Reputation: 20117
I'm working on a task that involves analysing the latest version of every package in bioconda. This can't be done using one large environment because solving the dependencies of such a large environment would take days, and may not even guarantee the latest version of each package. For this reason I'm trying to separately install each package in its own conda environment.
To speed this up I'm trying to parallelise as much of this as possible. Now I'm aware that package installations can't be run concurrently in conda, because each process needs write permission to the package cache.

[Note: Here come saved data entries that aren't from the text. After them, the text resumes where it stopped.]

/-! Machine/Fabric -/

@[simp] theorem kept_joinQueue (s : State) (d o : Nat) (e : Held) : kept (Sys2Proof.Machine.joinQueue s d o e) = kept s := by
  first
  | rfl
  | (unfold Sys2Proof.Machine.joinQueue; first | (simp; done) | (repeat' split) <;> first | rfl | (simp_all; done) | grind [= kept_updDie])

@[simp] theorem kept_dropHeld (s : State) (d : Nat) (e : Held) : kept (Sys2Proof.Machine.dropHeld s d e) = kept s := by
  first
  | rfl
  | (unfold Sys2Proof.Machine.dropHeld; first | (simp; done) | (repeat' split) <;> first | rfl | (simp_all; done) | grind [= kept_decOpt])

@[simp] theorem kept_resendReq (s : State) (e : Held) : kept (resendReq s e) = kept s := by
  unfold resendReq; split <;> simp

@[simp] theorem kept_loseHeld (s : State) (d : Nat) (e : Held) : kept (loseHeld s d e) = kept s := by simp [loseHeld]

@[simp] theorem kept_discard (s : State) (d : Nat) (e : Held) (n : Nat) : kept (Sys2Proof.Machine.discard s d e n) = kept s := by
  first
  | rfl
  | (unfold Sys2Proof.Machine.discard; first | (simp; done) | (repeat' split) <;> first | rfl | (simp_all; done) | grind [= kept_loseHeld, = kept_bump])

@[simp] theorem kept_toward (s : State) (d : Nat) (e : Held) : kept (Sys2Proof.Machine.toward s d e) = kept s := by
  first
  | rfl
  | (unfold Sys2Proof.Machine.toward; first | (simp; done) | (repeat' split) <;> first | rfl | (simp_all; done) | grind [= kept_joinQueue, = kept_updDie, = kept_loseHeld])

@[simp] theorem kept_copyHere (s : State) (d : Nat) (e : Held) (buf p : Nat) (h : Hdr) : kept (Sys2Proof.Machine.copyHere s d e buf p h) = kept s := by
  first
  | rfl
  | (unfold Sys2Proof.Machine.copyHere; first | (simp; done) | (repeat' split) <;> first | rfl | (simp_all; done) | grind [= kept_joinQueue, = kept_updDie])

@[simp] theorem kept_copyOver (s : State) (d : Nat) (e : Held) (buf b : Nat) (ts : List (Nat × Hdr)) : kept (Sys2Proof.Machine.copyOver s d e buf b ts) = kept s := by
  first
  | rfl
  | (unfold Sys2Proof.Machine.copyOver; first | (simp; done) | (repeat' split) <;> first | rfl | (simp_all; done) | grind [= kept_updDie, = kept_joinQueue])

@[simp] theorem kept_copies (s : State) (d : Nat) (e : Held) (buf : Nat) (ts : List (Nat × Hdr)) : kept (Sys2Proof.Machine.copies s d e buf ts) = kept s := by
  first
  | rfl
  | (unfold Sys2Proof.Machine.copies; first | (simp; done) | (repeat' split) <;> first | rfl | (simp_all; done) | grind [= kept_bump, = kept_copyHere, = kept_copyOver])

theorem kept_inject (s : State) (d : Nat) (p : Packet) (req refs : Nat) {zz : Held} {tt : State} (h : Sys2Proof.Machine.inject s d p req refs = some (zz, tt)) : kept tt = kept s := by
  unfold Sys2Proof.Machine.inject at h
  revert h
  (repeat' split) <;> intro h <;> first | (cases h; done) | (cases h; rfl) | (cases h; simp_all; done) | grind [= kept_setDie]

theorem kept_decideWith (consume : State → Nat → Held → State) (hc : ∀ s d e, kept (consume s d e) = kept s) (s : State) (d : Nat)
    (e : Held) (own : Bool) (frm : Option Nat) : kept (decideWith consume s d e own frm) = kept s := by
  unfold decideWith
  extract_lets up ctx h src e2 adaptive s0
  split
  · simp
  · have hs : kept s0 = kept s := by
      simp only [s0]
      split <;> simp
    split
    · simp
    · simp [hs]
    · (repeat' split) <;> simp [hs, hc]
    · extract_lets src e1 e3
      (repeat' split) <;> simp [hs]

@[simp] theorem kept_launch (s : State) (d : Nat) (e : Held) (own : Bool) : kept (Sys2Proof.Machine.launch s d e own) = kept s := by
  first
  | rfl
  | (unfold Sys2Proof.Machine.launch; first | (simp; done) | (repeat' split) <;> first | rfl | (simp_all; done) | grind [= kept_decideWith, = kept_dropHeld])

theorem kept_reserveAll (d req : Nat) (l : List Nat) (s : State) {bs : List Nat} {tt : State} (h : reserveAll d req l s = some (bs, tt)) :
    kept tt = kept s := by
  induction l generalizing s bs tt with
  | nil => cases h; rfl
  | cons n l ih =>
    unfold reserveAll at h
    split at h
    · cases h
    · rw [Option.map_eq_some_iff] at h
      obtain ⟨⟨b, u⟩, hu, he⟩ := h
      cases he
      exact (ih _ hu).trans (by simp)

theorem kept_reserveRoom (s : State) (d : Nat) (i : TxItem) {tt : State} (h : reserveRoom s d i = some tt) : kept tt = kept s := by
  unfold reserveRoom at h
  split at h
  · cases h; rfl
  · rw [Option.map_eq_some_iff] at h
    obtain ⟨⟨b, u⟩, hu, he⟩ := h
    rw [← he, kept_updDie]
    exact kept_reserveAll _ _ _ _ hu
  · cases h; rfl

@[simp] theorem kept_updReq (s : State) (d id : Nat) (f : EngReq → EngReq) : kept (Sys2Proof.Machine.updReq s d id f) = kept s := by
  first
  | rfl
  | (unfold Sys2Proof.Machine.updReq; first | (simp; done) | (repeat' split) <;> first | rfl | (simp_all; done) | grind [= kept_updDie])

theorem kept_respRoom (s : State) (d n : Nat) {b : Nat} {tt : State} (h : respRoom s d n = some (b, tt)) : kept tt = kept s := by
  unfold respRoom at h
  obtain ⟨_, _, he⟩ := Option.map_eq_some_iff.mp h
  cases he; simp

@[simp] theorem kept_freeRoom (s : State) (q : EngReq) : kept (freeRoom s q) = kept s := by
  unfold freeRoom; split <;> simp

theorem kept_launchReq (s : State) (d t id n : Nat) (p : Packet) {tt : State} (h : launchReq s d t id n p = some tt) : kept tt = kept s := by
  unfold launchReq at h
  obtain ⟨⟨_, _⟩, hi, he⟩ := Option.map_eq_some_iff.mp h
  cases he; simp [kept_inject _ _ _ _ _ hi]

theorem kept_emitReq (s : State) (d : Nat) (i : TxItem) (t id : Nat) {tt : State} (h : emitReq s d i t id = some tt) : kept tt = kept s := by
  unfold emitReq at h
  split at h
  · cases h; rfl
  · (repeat' split at h)
    · cases h; rfl
    · cases h; simp
    · cases h
    · exact kept_launchReq _ _ _ _ _ _ h
    · obtain ⟨⟨_, _⟩, hr, hl⟩ := Option.bind_eq_some_iff.mp h
      rw [kept_launchReq _ _ _ _ _ _ hl, kept_updReq, kept_respRoom _ _ _ hr]

theorem kept_emitPacket (s : State) (d : Nat) (i : TxItem) {tt : State} (h : emitPacket s d i = some tt) : kept tt = kept s := by
  unfold emitPacket at h
  dsimp only at h
  split at h
  · cases h
  · split at h
    · cases h
    · split at h
      · rename_i s0 _ h0
        have k0 := kept_reserveRoom _ _ _ h0
        split at h
        · cases h
        · rename_i e s1 hi
          have k1 : kept s1 = kept s := by
            split at hi
            · rw [← (Prod.mk.inj (Option.some.inj hi)).2]; exact k0
            · exact (kept_inject _ _ _ _ _ hi).trans k0
          split at h <;> (rw [← Option.some.inj h, kept_launch]; first | exact k1 | rw [kept_setDie, k1])
      · cases h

However, it seems to me that creating and then solving the environments can be run concurrently, I just have to install the packages serially.
Now, I can run the solve in parallel by running conda install my_package --json --dry-run > plan.json
in each process, which outputs a nice JSON file describing the solve for each environment. If I have the output from this, how can I tell conda "install packages using this already solved execution plan"? I'm envisaging something like conda install --plan plan.json
, but such a flag doesn't exist.
How can I separate the solving and installation of conda environments? Or perhaps there's another way to install a large amount of conda environments in a different way?
Upvotes: 3
Views: 447
Reputation: 20117
Since version 4.6 at least, Conda has exposed a beta API to the Solver
class. It turns out this lets you do exactly what I need. It is still in beta, so with the disclaimer that this will probably break in future conda releases, you can currently do this in Conda 4.8.x
:
from conda.api import Solver
# Solve the environment, which can be done concurrently
solver = Solver(
dir, # The location of the conda environment
["bioconda", "conda-forge"], # A list of conda channels to use
specs_to_add=["bwa=0.7.17"], # A list of packages to install
)
transaction = solver.solve_for_transaction()
# This part must be done serially, so use a multiprocessing.Lock here
with lock:
transaction.download_and_extract()
transaction.execute()
Upvotes: 2